September 26, 2004

long day

so i've finally moved down to la, and after last night's histrionics, it's probably about time. not that there wasn't another long drag-out of emotion this morning. kat suggested (some time around midnight just as i finished up packing) that we leave around 11, as is opposed to the previously discussed noon. so, i woke up at 10, dressed, broke the news about my early departure to my parents, ate, did all my last minute throwing of crap into bags...and waited. at this point i was feeling shit for leaving my parents behind without my company. sad sad sad. dad was essentially following me around from room to room, running his own errands, but still with a suspicious correlation to my own wanderings. mother kept remembering things i had forgotten and was plying me with pills and vitamins and teas and recipes. i was ready to leave by 11, but kat did not arrive till just short of 1. so goodbyes with my family were drawn out to agonizing lengths, leaving me with indelible pout lines framing my mouth and a growing urge to just end it all, horrid daughter that i was. you cannot drag sad goodbyes out for long without eventually experiencing suicidal pangs. finally, we were all so emotionally spent that dad went upstairs to pay bills, i flicked on the tv, and mom retreated to the kitchen. finally kat did arrive, and we piled up the last bags of my things into whatever spaces of her car that were not already maxed, hugged one last time, and i was gone. pathetic, ironic, self-conscious, tragic wave as the car turned around and sped away. i was a credit card commercial, or a home loan ad.

hit the road for several hours, as usual. kat picked the music, as well as supplied it, due to her unwavering taste. i napped. we stopped at a carl's jr. and i inadvertently ordered a double cheeseburger due to unfamiliar burger names, which i was then forced to eat. the lady even asked me, "are you sure?" to which i stuttered a pathetic inarticulate equivocal mesh until she just rung me up for what i had ordered. was not delivered my soda, however; perhaps she thought i was getting enough filth in the form of that horrid mass of burger. bulging, drove the rest of the way to la, the biggest event - viewing a flipped minivan.

we arrived and i promptly set about to constructing my furniture. called the parents to let them know i arrived intact. and discovered i needed a hammer to progress anywhere in my project. convinced kat to go to rite aid, stopped at diddy reese for dinner (ice cream sandwiches. i figured, as long as i'm eating badly, why stop?), and returned to the apartment for fun and carpentry.

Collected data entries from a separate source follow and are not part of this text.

-- ==== Sys2Proof/Laws/PerInstr.lean ====
section
/-! SUPPORT. Statements about every instruction as syntax, one lemma per constructor. -/

namespace Sys2Proof.Laws

/-- Whether a code is a sub-record word. -/
def isSubRecordCode : Code → Bool
  | .sr _ => true
  | .cmd _ => false

/-- The encoder uses the format SR exactly for the instructions that have a class (30_encoding.md R50, 40_scan_control.md R60, R61). -/
def EncodingFormat.Statement (i : Instr) : Prop := isSubRecordCode (encode i) = i.subClass.isSome

theorem EncodingFormat.bnd : EncodingFormat.Statement .bnd := rfl
theorem EncodingFormat.xax (v : Sample) : EncodingFormat.Statement (.xax v) := rfl
theorem EncodingFormat.yax (v : Sample) : EncodingFormat.Statement (.yax v) := rfl
theorem EncodingFormat.zax (v : Sample) : EncodingFormat.Statement (.zax v) := rfl
theorem EncodingFormat.oth (t0 t1 v : Sample) : EncodingFormat.Statement (.oth t0 t1 v) := rfl
theorem EncodingFormat.reset : EncodingFormat.Statement .reset := rfl
theorem EncodingFormat.start : EncodingFormat.Statement .start := rfl

end Sys2Proof.Laws
end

(aside: actually, we stopped at kevin smith's comic book store in westwood for the geek contact high. it was very self-referential, almost disturbingly so. posters from his movies adorning all the walls, figures of jay and silent bob, costumes, t-shirts, more images of jay and silent bob. jason mewes was behind the counter looking slightly pudgier in person and quite unapproachable. of course, i am completely terrified of people, so i'd have to say that most strangers look entirely unapproachable to me. it has to be extraordinarily bizarre working in a place with your face adorning ever corner, and a third of the merchandise. i would probably go into a paranoid freak-out. though, come to think about it, i do that a little just if i think people are watching me. and as i was terribly comfortable dressed in a 80's-styled shirt and horribly ripped jeans, i was terribly uncomfortable wondering if i was getting weird looks.)

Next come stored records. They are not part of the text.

/-- The wanted class raises the code of ST by one, but for completion, which leaves ST (41_subrecord_ops.md section 3, law 1). -/
theorem st_of_wanted (h : ScanEffect s i t) (hc : i.subClass = some (wantedClass s.st)) :
    (s.st ≠ .wantZ → t.st.code.toNat = s.st.code.toNat + 1) ∧ (s.st = .wantZ → t.st = .wantZ) := by
  cases h with
  | skip hc' hb hs => rw [hs] at hc; exact absurd (Option.some.inj (hc'.symm.trans hc)) hb
  | boundary hs => simp [hs, DecState.code]
  | captureX hs => simp [hs, DecState.code]
  | captureY hs => simp [hs, DecState.code]
  | completion hs => simp [hs]
  | mismatch hc' hw _ _ => exact absurd (Option.some.inj (hc'.symm.trans hc)) hw

end ScanEffect

/-- Settles O16: each register by the lemma that names its writers. -/
theorem subRecordFrame : Obligations.SubRecordFrame := by
  intro i c s t hc h
  have he := scanEffect_of_exec hc h
  have hcompletes : completes s i → c = .zax ∧ s.st = .wantZ :=
    fun ⟨hs, hz⟩ => ⟨Option.some.inj (hc.symm.trans hz), hs⟩
  obtain ⟨hx, hy, hz⟩ := he.xyz_eq hc
  refine ⟨fun a => by rw [he.blk_eq], he.inputs_eq, hx, hy, hz, fun hn => he.pkt_eq (mt hcompletes hn),
    fun hn => he.endFlags_eq (mt hcompletes hn), fun hn => ?_⟩
  rcases he.mismatches_or_quiet with ⟨hm, -⟩ | ⟨-, hquiet⟩
  · exact absurd hm hn
  · exact hquiet

/-- Settles O17: the wanted class is a match, any other a skip or a mismatch. -/
theorem stRisesByOneStaysOrDrops : Obligations.StRisesByOneStaysOrDrops := by
  intro i c s t hc h
  have he := scanEffect_of_exec hc h
  refine ⟨fun hw => ?_, fun hw => ?_, he.st_eq_seekStart hc⟩ <;> subst hw
  · exact (he.st_of_wanted hc).1
  · exact (he.st_of_wanted hc).2

/-! ## The tag matcher of any configuration (42_classify.md R82) -/

/-- Settles O21: the matcher's answer is the class of its first test that succeeds, and the constants differ from each other. -/
theorem testOrderDoesNotMatter : Obligations.TestOrderDoesNotMatter := by
  intro c t hdiff
  simp only [List.pairwise_cons, List.mem_cons, List.not_mem_nil, or_false, forall_eq_or_imp, forall_eq] at hdiff
  obtain ⟨⟨hbx, hby, hbz⟩, ⟨hxy, hxz⟩, hyz, -⟩ := hdiff
  unfold classOf
  split_ifs with hbnd hx hy hz
  · subst hbnd; simp [hbx, hby, hbz]
  · subst hx; simp [hbx.symm, hxy, hxz]
  · subst hy; simp [hby.symm, hxy.symm, hyz]
  · subst hz; simp [hbz.symm, hxz.symm, hyz.symm]
  · simp [hbnd, hx, hy, hz]

/-! ## The host's writes and commands -/

/-- A host write is tried on the state without its move. -/
theorem step_of_load {s : State} {a : Nat} {v : Sample} (h : nextMove s = .load a v) :
    step s = hostLoad a v (dropMove s) := by
  rw [step, fetch_of_load h]

/-- Settles O32, by the three branches of a host write. -/
theorem hostWriteStoresOneSample : Obligations.HostWriteStoresOneSample := by
  intro s a v hm
  rw [step_of_load hm]
  refine ⟨fun hr ha => ?_, fun hr => if_pos hr, fun hr ha => ?_⟩
  · exact ⟨_, hostLoad_eq hr (Nat.lt_succ_of_le ha), rfl, fun a' => Memory.read_write s.blk a a' v⟩
  · have hout : ¬a < cfg.blockLen := Nat.not_lt.2 ha
    simp only [hostLoad, dropMove_run, hr, Bool.false_eq_true, if_false, if_neg hout]

/-- Settles O5: the two commands write registers only. -/
theorem commandsLeaveBlkAlone : Obligations.CommandsLeaveBlkAlone := by
  rintro i s t (rfl | rfl) h
  · obtain rfl := execReset_next h
    exact ⟨fun _ => rfl, rfl, rfl⟩
  · obtain ⟨-, rfl⟩ := execStart_next h
    exact ⟨fun _ => rfl, rfl, rfl⟩

/-- Settles O42: a step leaves BLK or writes one sample inside it. -/
theorem stepKeepsBlkCanonical : Obligations.StepKeepsBlkCanonical := by
  intro s t hwf h
  cases stepKind_of_step h with
  | idle => exact hwf
  | write _ _ ha => exact Memory.wf_write _ _ _ hwf ha
  | reset => exact hwf
  | start => exact hwf
  | scan _ he => rw [he.blk_eq]; exact hwf

/-! ## The steps a legal state has -/

/-- Settles O6: the three samples are what the fetch reads. -/
theorem stepRunsTheSelectedSubRecord : Obligations.StepRunsTheSelectedSubRecord :=
  fun _ _ _ _ hsilent hr hi h0 h1 hv =>
    step_of_fetch_instr (fetch_of_scan hsilent hr (fetchSubRecord_of_read (Nat.lt_succ_of_le hi) h0 h1 hv))

/-- START goes through, or some sample of BLK is not loaded (20_memory.md R30). -/
theorem execStart_next_or_refused (s : State) :
    (∃ t, execStart s = .next t) ∨
    (execStart s = .refused .startBeforeBlkLoaded ∧ ∃ a, a < cfg.blockLen ∧ s.blk.read a = none) := by
  by_cases hl : s.blk.loaded = true
  · exact .inl ⟨_, if_pos hl⟩
  · refine .inr ⟨if_neg hl, ?_⟩
    simpa [Memory.loaded_iff, Option.eq_none_iff_forall_ne_some] using hl

/-- With RUN = 1 and no command, the step of a legal state runs a sub-record. -/
theorem State.Inv.exists_step_of_silent {s : State} (hs : s.Inv) (hr : s.run = true) (hm : hostSilent s) :
    ∃ t, step s = .next t := by
  obtain ⟨hidx, -⟩ := hs.scan.running hr
  obtain ⟨i, hi⟩ := fetchSubRecord_loaded (hs.blk.loadedInScan hr) (Nat.lt_succ_of_le hidx)
  obtain ⟨-, t0, t1, v, -, -, -, rfl⟩ := fetchSubRecord_ok hi
  exact exists_step_of_scans ⟨fetch_of_scan hm hr hi, _, decodeFields_subClass t0 t1 v⟩

/-- Settles O43, by what the host does in the step. -/
theorem blockNeverFaults : Obligations.BlockNeverFaults := by
  intro s hs hobeys
  cases hm : nextMove s with
  | load a v =>
    obtain ⟨hr, ha⟩ := hobeys a v hm
    exact .inl ⟨_, (step_of_load hm).trans (hostLoad_eq hr ha)⟩
  | pins rst start =>
    match rst, start, hm with
    | true, _, hm => exact .inl ⟨_, step_of_fetch_instr (fetch_of_rst hm)⟩
    | false, true, hm =>
      have hstep : step s = execStart (dropMove s) := step_of_fetch_instr (fetch_of_start hm)
      rw [hstep]
      rcases execStart_next_or_refused (dropMove s) with hnext | ⟨href, hnone⟩
      · exact .inl hnext
      · exact .inr ⟨href, rfl, hnone⟩
    | false, false, hm =>
      cases hr : s.run with
      | true => exact .inl (hs.exists_step_of_silent hr hm)
      | false => exact .inl ⟨dropMove s, by rw [step, fetch_of_idle hm hr]⟩

/-- Settles O39: it is the first state of every run. -/
theorem resetStateIsLegal : Obligations.ResetStateIsLegal :=
  fun moves => inv_of_reachable (.fromReset moves)

/-! ## The output codes (10_state.md R13, R18) -/

theorem DecState.code_injective : Function.Injective DecState.code := by
  intro d d'
  cases d <;> cases d' <;> decide

theorem Orientation.code_injective : Function.Injective Orientation.code := by
  intro o o'
  cases o <;> cases o' <;> decide

/-- Settles O47: no two values share a code. -/
theorem outputCodes : Obligations.OutputCodes := by
  intro s
  have hst (d : DecState) : (outputs s).stOut = d.code ↔ s.st = d := DecState.code_injective.eq_iff
  have hres (o : Orientation) : (outputs s).result = o.code ↔ s.result = o := Orientation.code_injective.eq_iff
  exact ⟨hst .seekStart, hst .wantX, hst .wantY, hst .wantZ, hres .normal, hres .left, hres .right, hres .inverted,
    hres .indeterminate⟩

end Sys2Proof.Machine

/-! The events of a whole scan, and the scan of a block without a boundary (41_subrecord_ops.md section 3, laws 4 and 5). -/

namespace Sys2Proof.Machine

/-! ## What holds in every state of a scan -/

/-- With RUN = 1 a step of the scan is the sub-record of the block that IDX selects. -/
theorem InScanOf.scanEffect {b : RawBlock} {s t : State} (h : InScanOf b s) (hr : s.run = true)
    (hstep : step s = .next t) :
    ScanEffect s (decodeFields (b.at (8 * s.idx.toNat + 4)) (b.at (8 * s.idx.toNat + 5)) (b.at (8 * s.idx.toNat + 7))) t :=
  scanEffect_of_exec (decodeFields_subClass _ _ _) ((h.block.step_scan hr (h.idx_lt hr)).symm.trans hstep)

/-- What START establishes and every ScanStep of the block keeps holds in all states of the scan. -/
theorem afterScanSteps_induction {b : RawBlock} {s : State} {P : State → Prop} (hr : s.run = false)
    (hstart : ∀ m, P { initRegisters s with run := true, inputs := [], blk := m })
    (hscan : ∀ u v, InScanOf b u → u.run = true → step u = .next v → P u → P v) {n : Nat} {t : State}
    (h : afterScanSteps b s n = .next t) : P t := by
  induction n generalizing t with
  | zero =>
    obtain ⟨m, -, hzero⟩ := afterScanSteps_zero b hr
    cases hzero.symm.trans h
    exact hstart m
  | succ n ih =>
    obtain ⟨u, hu, hstep⟩ := runSteps_prefix h
    obtain ⟨u', hu', hin, -⟩ := afterScanSteps_inScanOf b hr n
    cases hu.symm.trans hu'
    cases hur : u.run with
    | true => exact hscan u t hin hur hstep (ih hu)
    | false =>
      cases (hin.block.step_idle hur).symm.trans hstep
      exact ih hu

/-! ## The events of a scan -/

/-- The event tells a true mismatch of block `b`: its state does not want the class of the sub-record at its index, whose tag
it shows. -/
structure MismatchEvt.OfBlock (b : RawBlock) (e : MismatchEvt) : Prop where
  st : e.st ≠ .seekStart
  tag : e.tag = (b.at (8 * e.idx.toNat + 4), b.at (8 * e.idx.toNat + 5))
  unwanted : classOf cfg e.tag ≠ wantedClass e.st

/-- The scan of `b` that began with the trace `before` has shown the events `l`, all of sub-records already examined. Each event
takes two sub-records, a boundary that leaves SeekStart and the mismatch that returns there; outside SeekStart the first of the
next two has been examined. -/
structure ShowsEvents (b : RawBlock) (before l : List MismatchEvt) (s : State) : Prop where
  trace : s.evtLog = before ++ l
  count : 2 * l.length ≤ s.idx.toNat
  armed : s.st ≠ .seekStart → 2 * l.length < s.idx.toNat
  rising : l.Pairwise fun e e' => e.idx.toNat < e'.idx.toNat
  past : ∀ e ∈ l, e.idx.toNat < s.idx.toNat
  ofBlock : ∀ e ∈ l, e.OfBlock b
  mis : s.mis = true ↔ l ≠ []

namespace ShowsEvents

variable {b : RawBlock} {before l : List MismatchEvt} {s t : State}

/-- A sub-record that mismatches nothing shows no event. -/
theorem of_quiet (h : ShowsEvents b before l s) (hidx : t.idx.toNat = s.idx.toNat + 1) (hmis : t.mis = s.mis)
    (hlog : t.evtLog = s.evtLog) : ShowsEvents b before l t where
  trace := hlog.trans h.trace
  count := by have := h.count; omega
  armed _ := by have := h.count; omega
  rising := h.rising
  past e he := by have := h.past e he; omega
  ofBlock := h.ofBlock
  mis := by rw [hmis, h.mis]

/-- A mismatch shows its event behind the others. -/
theorem of_mismatch {e : MismatchEvt} (h : ShowsEvents b before l s) (hidx : t.idx.toNat = s.idx.toNat + 1)
    (hst : t.st = .seekStart) (hmis : t.mis = true) (hlog : t.evtLog = s.evtLog ++ [e]) (he : e.OfBlock b)
    (heidx : e.idx = s.idx) (hest : e.st = s.st) : ShowsEvents b before (l ++ [e]) t where
  trace := by rw [hlog, h.trace, List.append_assoc]
  count := by
    have := h.armed (hest ▸ he.st)
    simp only [List.length_append, List.length_singleton]
    omega
  armed hn := absurd hst hn
  rising := by
    refine List.pairwise_append.2 ⟨h.rising, List.pairwise_singleton .., fun e₁ h₁ e₂ h₂ => ?_⟩
    rw [List.mem_singleton.1 h₂, heidx]
    exact h.past e₁ h₁
  past := by
    refine List.forall_mem_append.2 ⟨fun e' he' => ?_, List.forall_mem_singleton.2 ?_⟩
    · have := h.past e' he'; omega
    · rw [heidx]; omega
  ofBlock := List.forall_mem_append.2 ⟨h.ofBlock, List.forall_mem_singleton.2 he⟩
  mis := by simp [hmis]

/-- A ScanStep shows the event of its mismatch or none. -/
theorem scanStep (h : ShowsEvents b before l s) (hs : InScanOf b s) (hr : s.run = true) (hstep : step s = .next t) :
    ∃ l', ShowsEvents b before l' t := by
  have he := hs.scanEffect hr hstep
  obtain ⟨hidx, -⟩ := hs.scanStep hr hstep
  rcases he.mismatches_or_quiet with ⟨⟨hst, c, hc', hw⟩, g, hg, hmis, hlog⟩ | ⟨-, hmis, hlog⟩
  · have hseek := he.st_eq_seekStart hc' hw
    cases (decodeFields_subClass _ _ _).symm.trans hc'
    cases (decodeFields_tag _ _ _).symm.trans hg
    exact ⟨_, h.of_mismatch hidx hseek hmis hlog ⟨hst, rfl, hw⟩ rfl rfl⟩
  · exact ⟨l, h.of_quiet hidx hmis hlog⟩

end ShowsEvents

/-- Every state of a scan has shown such events since the trace of the state it began in. -/
theorem afterScanSteps_showsEvents (b : RawBlock) {s t : State} (hr : s.run = false) {n : Nat}
    (h : afterScanSteps b s n = .next t) : ∃ l, ShowsEvents b s.evtLog l t :=
  afterScanSteps_induction (P := fun u => ∃ l, ShowsEvents b s.evtLog l u) hr (fun _ => ⟨[], by constructor <;> simp⟩)
    (fun _ _ hin hrun hstep ⟨_, hl⟩ => hl.scanStep hin hrun hstep) h

/-- Settles O50: in the seven sub-records of a block there is room for three events of two sub-records each. -/
theorem atMostThreeMismatchesInAScan : Obligations.AtMostThreeMismatchesInAScan := by
  intro b s hr
  obtain ⟨n, t, ht, hd, -, hidx, -⟩ := exists_first_done b hr
  obtain ⟨l, hl⟩ := afterScanSteps_showsEvents b hr ht
  have hcount := hl.count
  refine ⟨n, t, by omega, ht, hd, ?_⟩
  rw [emitted_of_append hl.trace]
  exact ⟨hl.trace.symm, by omega, hl.rising,
    fun e he => ⟨(hl.ofBlock e he).st, (hl.ofBlock e he).tag, (hl.ofBlock e he).unwanted⟩, hl.mis⟩

/-! ## A block without a boundary -/

/-- The registers of a scan that has only skipped sub-records. -/
structure OnlySkipped (s : State) : Prop where
  st : s.st = .seekStart
  mis : s.mis = false
  pkt : s.pkt = false
  x : s.x = 0
  y : s.y = 0
  z : s.z = 0

/-- In SeekStart a class other than BND is skipped (41_subrecord_ops.md R76). -/
theorem OnlySkipped.scanStep {b : RawBlock} {s t : State} (h : OnlySkipped s) (hs : InScanOf b s) (hr : s.run = true)
    (hb : blockClass b s.idx.toNat ≠ .bnd) (hstep : step s = .next t) : OnlySkipped t := by
  obtain ⟨hst, hmis, hpkt, hx, hy, hz⟩ := h
  have hskip := ScanEffect.skip (decodeFields_subClass _ _ (b.at (8 * s.idx.toNat + 7))) hb hst
  cases hskip.exec_eq.symm.trans (hs.scanEffect hr hstep).exec_eq
  constructor <;> simpa

/-- Without a boundary the scan never leaves SeekStart. -/
theorem afterScanSteps_onlySkipped {b : RawBlock} (hb : ∀ i, i < 7 → blockClass b i ≠ .bnd) {s t : State}
    (hr : s.run = false) {n : Nat} (h : afterScanSteps b s n = .next t) : OnlySkipped t :=
  afterScanSteps_induction hr (fun _ => ⟨rfl, rfl, rfl, rfl, rfl, rfl⟩)
    (fun _ _ hin hrun hstep hu => hu.scanStep hin hrun (hb _ (hin.idx_lt hrun)) hstep) h

/-- Settles O52: the scan ends without a packet, so it has taken all seven sub-records, and RESULT is Indeterminate
(10_state.md R25 (d)). -/
theorem noBoundaryGivesIndeterminate : Obligations.NoBoundaryGivesIndeterminate := by
  intro b s hr hb
  obtain ⟨n, t, ht, hd, hin, hidx, -⟩ := exists_first_done b hr
  obtain ⟨hst, hmis, hpkt, hx, hy, hz⟩ := afterScanSteps_onlySkipped hb hr ht
  obtain ⟨hseven, hres⟩ := hin.legal.incomplete hd hpkt
  obtain rfl : n = 7 := hidx.symm.trans hseven
  exact ⟨t, ht, hd, hres, hmis, hpkt, hst, hx, hy, hz, cause_incompleteBlock hd hpkt hres⟩

end Sys2Proof.Machine

/-! The debounce over a sequence of decoded orientations (60_exceptions.md R102 to R104). -/

namespace Sys2Proof.Machine.Monitor

/-- The judgement of a new determinate orientation invokes the collaborator with it. -/
theorem applied_judge_change {m : Monitor} {o : Orientation} (hdet : o ≠ .indeterminate)
    (hnew : m.lastApplied ≠ some o) : (m.judge o).applied = m.applied ++ [o] := by
  rw [judge_change hdet hnew]
  simp [applied]

theorem lastApplied_judge {m : Monitor} {o : Orientation} (hdet : o ≠ .indeterminate) :
    (m.judge o).lastApplied = some o := by
  by_cases h : m.lastApplied = some o
  · rw [judge_repeat hdet h]; exact h
  · rw [judge_change hdet h]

but now back to our regularly scheduled story:
i added to the enjoyment of the entire (carpentry) proceedings by putting up dirty away messages to the ilk of, "surrounded by wood, though not the fun kind. someone fetch me a carpenter." not one of the better ones, i'm afraid, but the only one i can remember. i assembled: an end table (child's play, just screw on the legs), a desk, a bookshelf, a filing cabinet, and a dresser. and again, made many many dirty double entendres based on the word "screw." finally, finished all that and was able to assemble my bed. kat dislikes the arrangement of the room, and i must admit, i do take up much too much space, but i think i'll wait until cynthia arrives to move my desk and dresser into reasonable places. my computer is currently at the opposite side of the room as my desk, as that is where the ethernet port is, but i'm thinking i shall just get a cheap wireless hub and neatly mend that little problem. aside from those little snags, i'm well on my way to becoming settled. i have yet to unpack, of course, but jungle sheets now adorn my bed. (i am so gonna snag a man this year, just you wait.)

as an only child, i think it will be very difficult to restrain myself from becoming a huge nuisance to my roommates. i have never lived in such close proximity to someone i get along with (not even last year, hee), and there is a definite danger that i will glom on to my roommates like an attention-starved younger sibling and never let them have a moment of peace. actually, i think of it as more of an inevitability. i can only hope i am not too obvious in this, or at least that i am endearing enough to make it forgivable. and if i squeal and hug anyone this week, please just chalk it up to high spirits, but i will attempt to feign decorum, for your peace of mind.